Required work: If a line in the records below contains "lean", copy that line.

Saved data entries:

****************

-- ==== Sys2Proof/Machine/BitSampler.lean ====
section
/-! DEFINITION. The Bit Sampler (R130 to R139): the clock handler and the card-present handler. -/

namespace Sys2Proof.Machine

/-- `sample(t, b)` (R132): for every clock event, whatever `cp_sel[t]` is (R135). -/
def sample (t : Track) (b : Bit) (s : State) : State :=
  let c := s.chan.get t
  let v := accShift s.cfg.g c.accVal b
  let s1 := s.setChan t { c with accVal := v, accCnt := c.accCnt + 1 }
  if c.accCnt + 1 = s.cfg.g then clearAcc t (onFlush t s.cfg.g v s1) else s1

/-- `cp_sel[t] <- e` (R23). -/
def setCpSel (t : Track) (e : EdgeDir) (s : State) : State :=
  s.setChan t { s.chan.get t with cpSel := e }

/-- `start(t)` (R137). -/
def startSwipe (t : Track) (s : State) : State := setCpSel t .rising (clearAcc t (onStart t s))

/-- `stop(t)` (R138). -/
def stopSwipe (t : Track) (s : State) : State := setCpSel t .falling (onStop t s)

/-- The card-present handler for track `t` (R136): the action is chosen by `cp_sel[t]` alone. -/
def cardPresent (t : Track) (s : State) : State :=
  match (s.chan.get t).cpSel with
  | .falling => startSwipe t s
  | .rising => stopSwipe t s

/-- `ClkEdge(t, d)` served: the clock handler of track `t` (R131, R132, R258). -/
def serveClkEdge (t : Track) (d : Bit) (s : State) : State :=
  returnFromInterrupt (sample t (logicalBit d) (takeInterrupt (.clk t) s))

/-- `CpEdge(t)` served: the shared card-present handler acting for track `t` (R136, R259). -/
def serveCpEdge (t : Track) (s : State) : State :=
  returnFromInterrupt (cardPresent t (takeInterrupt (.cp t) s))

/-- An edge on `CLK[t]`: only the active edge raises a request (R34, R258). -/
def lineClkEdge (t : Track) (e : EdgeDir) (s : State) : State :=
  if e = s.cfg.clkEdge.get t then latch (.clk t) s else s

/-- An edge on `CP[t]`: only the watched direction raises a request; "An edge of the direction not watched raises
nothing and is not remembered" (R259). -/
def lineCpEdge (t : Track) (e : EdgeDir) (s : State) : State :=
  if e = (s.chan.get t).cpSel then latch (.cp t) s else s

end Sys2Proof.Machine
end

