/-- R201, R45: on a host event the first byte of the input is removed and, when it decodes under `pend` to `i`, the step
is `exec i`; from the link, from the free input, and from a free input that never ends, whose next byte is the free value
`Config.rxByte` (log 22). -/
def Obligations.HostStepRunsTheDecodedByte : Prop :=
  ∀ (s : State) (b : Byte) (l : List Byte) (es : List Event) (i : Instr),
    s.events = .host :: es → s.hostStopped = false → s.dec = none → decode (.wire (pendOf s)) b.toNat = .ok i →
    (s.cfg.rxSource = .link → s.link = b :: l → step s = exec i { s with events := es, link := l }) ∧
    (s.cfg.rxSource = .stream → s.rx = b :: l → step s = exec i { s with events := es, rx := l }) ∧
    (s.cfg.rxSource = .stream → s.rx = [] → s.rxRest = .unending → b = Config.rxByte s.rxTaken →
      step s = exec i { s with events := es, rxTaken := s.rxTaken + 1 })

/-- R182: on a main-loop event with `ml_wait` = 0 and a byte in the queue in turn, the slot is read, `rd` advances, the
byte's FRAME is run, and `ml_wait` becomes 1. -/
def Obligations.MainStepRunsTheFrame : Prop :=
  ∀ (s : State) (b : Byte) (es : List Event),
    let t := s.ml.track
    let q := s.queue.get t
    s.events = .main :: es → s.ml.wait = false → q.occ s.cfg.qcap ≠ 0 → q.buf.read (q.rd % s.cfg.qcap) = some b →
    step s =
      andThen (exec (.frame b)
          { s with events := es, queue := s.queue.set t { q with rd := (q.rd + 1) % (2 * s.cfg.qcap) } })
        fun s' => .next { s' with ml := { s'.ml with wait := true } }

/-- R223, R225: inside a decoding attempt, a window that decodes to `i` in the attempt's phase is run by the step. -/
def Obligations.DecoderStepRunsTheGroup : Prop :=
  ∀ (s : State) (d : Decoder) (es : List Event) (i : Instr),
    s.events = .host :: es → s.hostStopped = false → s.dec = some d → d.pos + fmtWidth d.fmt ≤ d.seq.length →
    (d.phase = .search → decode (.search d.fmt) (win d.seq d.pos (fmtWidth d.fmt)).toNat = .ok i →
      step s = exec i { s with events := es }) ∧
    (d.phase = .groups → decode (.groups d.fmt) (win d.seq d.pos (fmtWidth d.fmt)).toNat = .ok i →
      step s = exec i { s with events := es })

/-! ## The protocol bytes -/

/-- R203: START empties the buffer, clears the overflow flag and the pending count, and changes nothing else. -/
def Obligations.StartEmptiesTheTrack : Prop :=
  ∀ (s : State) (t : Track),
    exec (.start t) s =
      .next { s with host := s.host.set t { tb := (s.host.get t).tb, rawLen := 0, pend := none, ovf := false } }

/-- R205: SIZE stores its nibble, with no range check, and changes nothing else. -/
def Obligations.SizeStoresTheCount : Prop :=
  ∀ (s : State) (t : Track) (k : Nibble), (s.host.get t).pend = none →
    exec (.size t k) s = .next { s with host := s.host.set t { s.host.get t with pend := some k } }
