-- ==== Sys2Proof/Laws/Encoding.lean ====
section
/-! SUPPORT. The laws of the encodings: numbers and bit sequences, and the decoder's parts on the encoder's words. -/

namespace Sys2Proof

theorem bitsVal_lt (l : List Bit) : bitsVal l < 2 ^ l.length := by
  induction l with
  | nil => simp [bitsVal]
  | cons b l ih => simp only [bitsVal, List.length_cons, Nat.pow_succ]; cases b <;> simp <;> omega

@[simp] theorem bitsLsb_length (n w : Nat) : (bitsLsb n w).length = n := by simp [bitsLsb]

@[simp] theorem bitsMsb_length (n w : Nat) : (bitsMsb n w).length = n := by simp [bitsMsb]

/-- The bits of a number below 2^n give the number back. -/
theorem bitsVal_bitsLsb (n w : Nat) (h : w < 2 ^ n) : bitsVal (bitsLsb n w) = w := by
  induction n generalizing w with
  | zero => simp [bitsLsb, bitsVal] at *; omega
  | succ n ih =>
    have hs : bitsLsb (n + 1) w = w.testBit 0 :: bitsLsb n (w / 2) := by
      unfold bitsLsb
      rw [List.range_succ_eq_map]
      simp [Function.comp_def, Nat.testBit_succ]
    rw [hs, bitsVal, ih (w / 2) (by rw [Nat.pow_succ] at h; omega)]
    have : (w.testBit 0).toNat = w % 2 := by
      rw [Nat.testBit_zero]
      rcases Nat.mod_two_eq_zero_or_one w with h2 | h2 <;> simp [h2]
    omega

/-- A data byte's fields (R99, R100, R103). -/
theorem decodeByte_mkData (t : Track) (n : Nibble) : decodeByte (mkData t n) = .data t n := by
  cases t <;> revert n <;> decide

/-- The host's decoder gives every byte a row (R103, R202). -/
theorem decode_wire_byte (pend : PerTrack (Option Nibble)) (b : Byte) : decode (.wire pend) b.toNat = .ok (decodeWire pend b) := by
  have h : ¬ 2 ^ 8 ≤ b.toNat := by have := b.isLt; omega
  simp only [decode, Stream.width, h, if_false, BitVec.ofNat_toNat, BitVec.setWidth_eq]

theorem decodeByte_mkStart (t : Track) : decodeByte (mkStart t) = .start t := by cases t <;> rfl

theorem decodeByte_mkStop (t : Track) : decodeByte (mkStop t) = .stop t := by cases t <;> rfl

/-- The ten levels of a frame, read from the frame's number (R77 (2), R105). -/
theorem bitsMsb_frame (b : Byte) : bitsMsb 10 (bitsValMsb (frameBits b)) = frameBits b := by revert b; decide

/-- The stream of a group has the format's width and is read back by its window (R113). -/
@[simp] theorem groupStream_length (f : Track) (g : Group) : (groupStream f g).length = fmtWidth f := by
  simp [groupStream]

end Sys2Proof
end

****************

Answer section:
-- ==== Sys2Proof/Machine/BitSampler.lean ====
-- ==== Sys2Proof/Laws/Encoding.lean ====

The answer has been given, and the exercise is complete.